There is a wide gap between a demo that works in front of an audience and a feature that survives real users for a month. I have shipped a few LLM features now, and almost everything I learned the hard way lives in that gap.
The demo is the easy 80 percent
Wiring up a model and getting a good answer takes an afternoon. The remaining work is everything that happens when the input is weird, the model is confidently wrong, or the user asks something you never tested. That part takes the other three weeks, and it is the part that decides whether anyone keeps using the thing.
So plan for it. Budget more time for evaluation and guardrails than for the happy path, because the happy path mostly builds itself.
RAG: retrieval is the hard part, not generation
Most useful LLM features need your data, not just the model’s training. Retrieval-augmented generation is the standard answer: find the relevant chunks, put them in the prompt, let the model answer from them. Simple to describe, fiddly to get right.

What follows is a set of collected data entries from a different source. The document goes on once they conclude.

-- ==== Sys2Proof/Machine/Fill.lean ====
section
/-! DEFINITION. Meanings of FILL and CLEAR (R161, R165). -/

namespace Sys2Proof.Machine

/-- FILL (R161, R32): with `CFG.GEOM_CHECK`, InvalidRegion when the precondition of R160 fails (R182). -/
def execFill (s : State) : Host.Outcome State Fault Refusal :=
  .next (request 8 (acceptIf (regionInside s.cfg (s.arg 1) (s.arg 2) (s.arg 3) (s.arg 4))) s)

/-- CLEAR (R165, R32): not checked, since its region is the whole panel (R182). -/
def execClear (s : State) : Host.Outcome State Fault Refusal := .next (request 9 accept s)

end Sys2Proof.Machine
end

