/-- RUN over a well-formed sequence from its dispatch to its end. -/
theorem run_run_op {s : State} {ops : List MicroOp} {space : Space} {a : U16} {ds : List Desc} (hh : s.host = [])
    (hp : s.ph = .dispatch) (ho : s.microOps = some ops) (hu : ops[s.stg.toNat]? = some (.run space a))
    (hd : ∀ d ∈ ds, d.wf s.cfg = true) (hb : s.holds space a (encSeq s.cfg ds)) (hs : s.extStale = [])
    (ha : s.answersOk (seqTxns s.cfg ds).length) :
    ∃ len dlyv, runSteps (runStepCount s.cfg ds) s = .next
      ({ s with
        src := space, sp := a + BitVec.ofNat 16 (ds.flatMap Desc.enc).length, mode := .run, opc := s.cfg.opEnd
        len := len, dlyv := dlyv, stg := s.stg + 1, ph := .dispatch }.afterTxns (seqTxns s.cfg ds)) := by
  obtain ⟨len, dlyv, h2⟩ := run_seq (s := runMicroOp (.run space a) s) (ds := ds) hh rfl rfl hd (by
    intro k b p off hk hp
    rw [← hb k b p off hk hp, byteAt_congr (s := s)] <;> first | rfl | exact hs) hs ha
  refine ⟨len, dlyv, ?_⟩
  rw [runStepCount, show 2 + 2 * ds.length + (seqTxns s.cfg ds).length =
      (1 + 2 * ds.length + (seqTxns s.cfg ds).length) + 1 by omega, runSteps_succ (step_dispatch hh hp ho hu)]
  exact h2

theorem opcode_ne_sentinel {c : Config} (h : c.sentinelApart = true) {op : Byte} (ho : op ∈ c.namedOps) :
    op ≠ c.opEnd := by
  simp only [Config.sentinelApart, Bool.not_eq_true', List.contains_eq_mem, decide_eq_false_iff_not] at h
  rintro rfl
  exact h ho

theorem wf_of_named {c : Config} (h : c.sentinelApart = true) {op : Byte} (ho : op ∈ c.namedOps) {d : U32}
    {p : List Byte} (hl : p.length ≤ 255) : Desc.wf c ⟨op, d, p⟩ = true := by
  simp [Desc.wf, opcode_ne_sentinel h ho, hl]

/-- The five transactions of a window-set (R150). -/
theorem setWindow_eq {c : Config} (h : c.sentinelApart = true) (xs ys xe ye : U16) :
    setWindow c xs ys xe ye =
      [.tCmd c.opCaset, .tData (pair xs xe), .tCmd c.opRaset, .tData (pair ys ye), .tCmd c.opRamwr] := by
  have h1 : c.opCaset ≠ c.opEnd := opcode_ne_sentinel h (by simp [Config.namedOps])
  have h2 : c.opRaset ≠ c.opEnd := opcode_ne_sentinel h (by simp [Config.namedOps])
  have h3 : c.opRamwr ≠ c.opEnd := opcode_ne_sentinel h (by simp [Config.namedOps])
  simp [setWindow, seqTxns, windowDescs, execDesc, h1, h2, h3, pair]
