/-! ### Witnesses: the functions and the machine -/

/-- The window-set sequence, in `WIN` at address 0. -/
theorem witness_RunSeqLoopIsTheListOfDescriptors :
    (∀ d ∈ windowDescs idle.cfg 0 0 0 0, d.wf idle.cfg = true) ∧
    (∀ (k : Nat) (b : Byte) (p : U16) (off : Nat), (encSeq idle.cfg (windowDescs idle.cfg 0 0 0 0))[k]? = some b →
      (p.toNat + off) % 2 ^ 16 = ((0 : U16).toNat + k) % 2 ^ 16 → idle.byteAt .win p off = .ok b) := by
  refine ⟨by decide +kernel, fun k b p off hk hp => ?_⟩
  have h : ∀ (k : Nat) (b : Byte), (encSeq idle.cfg (windowDescs idle.cfg 0 0 0 0))[k]? = some b →
      listByte (winBytes idle.cfg 0 0 0 0) (((0 : U16).toNat + k) % 2 ^ 16) = .ok b :=
    entries_of_all _ (by decide +kernel)
  exact (congrArg (listByte (winBytes idle.cfg 0 0 0 0)) hp).trans (h k b hk)

theorem witness_PixelStreamDoesNotDependOnTheBurst : 1 ≤ Config.tiny.fillBurst := by decide

/-- The idle block, and one that has just accepted FILL. -/
theorem witness_EveryStepKeepsTheInvariant : (idle.Inv ∧ step idle = .next idle) ∧
    ((idle.accepted 8).Inv ∧ step (idle.accepted 8) =
      .next { idle.accepted 8 with xe := 0xFFFF, ye := 0xFFFF, stg := 1 }) := by
  refine ⟨⟨?_, rfl⟩, ⟨?_, rfl⟩⟩
  · exact {
      cfgLegal := test_tiny_legal, extWf := rfl, extBelow := rfl, busyIff := rfl, busyClear := nofun, doneClear := nofun
      faultCode := by decide, running := fun h => absurd rfl h, pc := nofun, header := nofun, dataPhase := nofun
      dlyPhase := nofun, advPhase := nofun, traceLegal := nofun, traceData := rfl }
  · exact {
      cfgLegal := test_tiny_legal, extWf := rfl, extBelow := rfl, busyIff := rfl, busyClear := fun _ => ⟨rfl, rfl⟩
      doneClear := nofun, faultCode := by decide
      running := fun _ => ⟨fillOps 0 0 0 0 0, rfl, by decide, nofun, nofun, nofun⟩
      pc := nofun, header := nofun, dataPhase := nofun, dlyPhase := nofun, advPhase := nofun, traceLegal := nofun
      traceData := rfl }

/-- The last address of `EXT`; the invariant is that of the theorem before. -/
theorem witness_TheMachineNeverGetsStuck : idle.Inv ∧ idle.hostInExt ∧
    (withMove idle (.storeExt 0xFFFF 1)).hostInExt := by
  refine ⟨witness_EveryStepKeepsTheInvariant.1.1, nofun, ?_⟩
  rintro a b rest h
  injection h with h _
  injection h with h _
  subst h
  decide

theorem witness_UnspecifiedRegistersAreNeverObserved : idle.ph = .idle ∧ idle.busy = false ∧ idle.scramble junk ≠ idle := by
  decide +kernel

/-- An `EXT` of 16 bytes with the sentinel 0x00: a loop of two descriptors of 8 bytes, their delays and payloads full of
sentinel bytes. -/
theorem witness_RunWithoutSentinelNeverEnds :
    let s := { idle with
      cfg := { Config.tiny with opEnd := 0x00, seqAw := 4 }, ext := [(0, 0x29), (1, 2), (8, 0x28), (9, 2)] }
    (s.busy = false ∧ s.fault ≠ faultTransportError) ∧ s.host = [] ∧
      ∀ k, s.ext.read ((s.runPosition k).toNat % 2 ^ s.cfg.seqAw) ≠ s.cfg.opEnd := by
  intro s
  have h : ∀ k, (s.runPosition k).toNat % 16 = 0 ∨ (s.runPosition k).toNat % 16 = 8 := by
    intro k
    induction k with
    | zero => exact .inl rfl
    | succ k ih =>
      have e : (s.runPosition (k + 1)).toNat =
          ((s.runPosition k).toNat + 6 + (s.ext.read (((s.runPosition k).toNat + 1) % 16)).toNat) % 2 ^ 16 := by
        simp [State.runPosition, nextSp, s, Config.tiny]
      have l : (s.ext.read (((s.runPosition k).toNat + 1) % 16)).toNat = 2 := by
        rcases ih with ih | ih
        · rw [show ((s.runPosition k).toNat + 1) % 16 = 1 by omega]
          rfl
        · rw [show ((s.runPosition k).toNat + 1) % 16 = 9 by omega]
          rfl
      omega
  refine ⟨by decide +kernel, rfl, fun k => ?_⟩
  have e : (s.runPosition k).toNat % 2 ^ s.cfg.seqAw = (s.runPosition k).toNat % 16 := rfl
  rcases h k with h | h <;> rw [e, h] <;> decide +kernel

/-- FILL and INIT, accepted; RUNCMD and RUNSEQ over P5's descriptor and its sentinel; RUNCMD at the sentinel. -/
theorem witness_AnOperationEmitsABeginningOfItsFunction : idle.cfg.legal = true ∧ idle.busy = false ∧ idle.host = [] ∧
    (exec .fill idle = .next (idle.accepted 8) ∧ (idle.accepted 8).busy = true ∧
      runSteps 0 (idle.accepted 8) = .next (idle.accepted 8)) ∧
    (exec .init idle = .next (idle.accepted 1) ∧ (sequenceOf idle.cfg idle.cfg.rom1).isSome = true ∧
      (sequenceOf idle.cfg idle.cfg.rom2).isSome = true) ∧
    (let s := withArgs (withExt idle 0x20 (colmodBytes ++ [0xFF])) 0x20 0 0 0 0;
      exec .runcmd s = .next (s.accepted 5) ∧ exec .runseq s = .next (s.accepted 6) ∧ colmodDesc.wf s.cfg = true ∧
        s.extHolds s.args[0] colmodDesc.enc ∧ (∀ d ∈ [colmodDesc], d.wf s.cfg = true) ∧
        s.extHolds s.args[0] (encSeq s.cfg [colmodDesc])) ∧
    (let e := withArgs (withExt idle 0x10 [0xFF]) 0x10 0 0 0 0;
      exec .runcmd e = .next (e.accepted 5) ∧ e.extHolds e.args[0] [e.cfg.opEnd]) :=
  ⟨test_tiny_legal, rfl, rfl, ⟨rfl, rfl, rfl⟩, ⟨rfl, by decide +kernel, by decide +kernel⟩,
    ⟨rfl, rfl, rfl, entries_of_all _ (by decide +kernel), by decide +kernel, entries_of_all _ (by decide +kernel)⟩,
    ⟨rfl, entries_of_all _ (by decide +kernel)⟩⟩

/-- A run that ends while the block is busy; and the last step of an operation, after which it is idle. -/
theorem witness_AwaitingHostLeavesTheOperationUndisturbed :
    let s := idle.accepted 8
    let e := { running idle 2 .dispatch with stg := 1 }
    (s.host = [] ∧ runSteps 1 s = .next { s with xe := 0xFFFF, ye := 0xFFFF, stg := 1 } ∧
      ∀ (k : Nat) (u : State), k < 1 → runSteps k s = .next u → u.busy = true) ∧
    (e.host = [] ∧ runSteps 1 e = .next { e with busy := false, done := true, ph := .idle } ∧
      (∀ (k : Nat) (u : State), k < 1 → runSteps k e = .next u → u.busy = true) ∧
      ({ e with busy := false, done := true, ph := .idle } : State).busy = false) := by
  refine ⟨⟨rfl, rfl, ?_⟩, ⟨rfl, rfl, ?_, rfl⟩⟩ <;>
  · intro k u hk hu
    obtain rfl : k = 0 := by omega
    cases hu
    rfl

end Sys2Proof.Tests
end

/-! SUPPORT. Lists of bytes: what the decoder answers on them, and the parser of a table (R86 to R88). -/

namespace Sys2Proof

/-- A list begins with the bytes that it is read to hold from its front. -/
theorem prefix_of_listReader {ds bs : List Byte} (h : ∀ (k : Nat) b, ds[k]? = some b → listReader bs k = .ok b) :
    ds <+: bs := by
  refine List.prefix_iff_getElem?.2 (fun k hk => ?_)
  have hr := h k ds[k] (List.getElem?_eq_getElem hk)
  unfold listReader at hr
  split at hr
  · rename_i b hb
    cases hr
    exact hb
  · cases hr

/-- A list read from its front holds the lists that it begins with. -/
theorem listReader_append {ds rest : List Byte} (k : Nat) (b : Byte) (h : ds[k]? = some b) :
    listReader (ds ++ rest) k = .ok b := by
  obtain ⟨hk, -⟩ := List.getElem?_eq_some_iff.1 h
  simp [listReader, List.getElem?_append_left hk, h]

theorem classify_size (c : Config) (d : Desc) : (classify c d.opcode d.delay d.payload).size c = d.enc.length := by
  simp [Instr.size, classify_format, classify_toDesc]

theorem decodeBytes_enc {c : Config} {d : Desc} (hd : d.wf c = true) (rest : List Byte) :
    decodeBytes c (d.enc ++ rest) = .ok (classify c d.opcode d.delay d.payload, rest) := by
  rw [decodeBytes, decodeWith_enc hd (fun k b => listReader_append k b)]
  simp only [classify_size, List.drop_left]

theorem decodeBytes_sentinel (c : Config) (rest : List Byte) :
    decodeBytes c (c.opEnd :: rest) = .ok (.sentinel, rest) := by
  rw [decodeBytes, decodeWith_sentinel rfl]
  rfl

/-- Bytes that decode begin with the sentinel or with a descriptor's bytes, and the rest is left over (R85 to R87). -/
theorem decodeBytes_inv {c : Config} {bs rest : List Byte} {i : Instr} (h : decodeBytes c bs = .ok (i, rest)) :
    (i = .sentinel ∧ bs = c.opEnd :: rest) ∨
    ∃ d : Desc, d.wf c = true ∧ i.toDesc c = some d ∧ bs = d.enc ++ rest := by
  unfold decodeBytes at h
  split at h
  · cases h
  · rename_i j hj
    cases h
    rcases decodeWith_inv hj with ⟨rfl, h0⟩ | ⟨d, hd, rfl, hb⟩
    · obtain ⟨rest, rfl⟩ : [c.opEnd] <+: bs := by
        refine prefix_of_listReader (fun k b hk => ?_)
        cases k with
        | zero =>
          cases hk
          exact h0
        | succ k => cases hk
      exact .inl ⟨rfl, rfl⟩
    · refine .inr ⟨d, hd, classify_toDesc .., ?_⟩
      rw [classify_size]
      exact (List.prefix_iff_eq_append.1 (prefix_of_listReader hb)).symm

The quality of a RAG system is almost entirely the quality of its retrieval. If you fetch the wrong chunks, no amount of prompt cleverness saves you. Spend your time on chunking strategy, on whether you actually need embeddings or whether plain keyword search wins for your data, and on measuring whether the retrieved context contains the answer before you ever look at the generation step.
One concrete tip: log the retrieved chunks for every query in development. Half my RAG bugs were obvious the moment I saw what the retriever actually pulled.
You cannot improve what you do not measure
“It seems better” is not a metric. Before you tune anything, build a small evaluation set: thirty to fifty real inputs with known good outputs. Run it on every change. It feels like overkill until the day a prompt tweak that “obviously improved things” quietly broke a third of your cases.
Evals do not need to be fancy. A spreadsheet of inputs, expected behavior, and a pass or fail you check by eye beats no evals at all. Automate it later once you know what you are measuring.
Treat the model output as untrusted
This is the lesson that connects to security. Model output is just text, and if you feed it into a database query, a shell command, or another system, it can do damage the same way user input can. If an agent reads untrusted content, that content can carry instructions, which is the prompt-injection problem I cover in agentic AI in cybersecurity.
Validate structured output against a schema. Never pass raw model text into anything that executes. The same “input is hostile” mindset from my developer security checklist applies directly to what comes out of the model, not just what goes in.
Cost and latency are product decisions
The biggest model is rarely the right default. A smaller model that answers in 400 milliseconds often beats a larger one that takes four seconds, because users feel latency immediately and judge quality slowly. Cache aggressively. Route easy queries to cheap models and save the expensive one for the hard cases.
Pick your model tier on purpose. I default to the most capable model while building, then drop down once I know which calls actually need the horsepower.
Where this leaves you
Shipping AI features is mostly normal engineering with a probabilistic component bolted on. The model is the fun part and the smallest part. Retrieval, evaluation, validation, and the plumbing around it are the job. If you are building the surrounding system from scratch, the patterns in modern full-stack architecture are where the model actually has to live.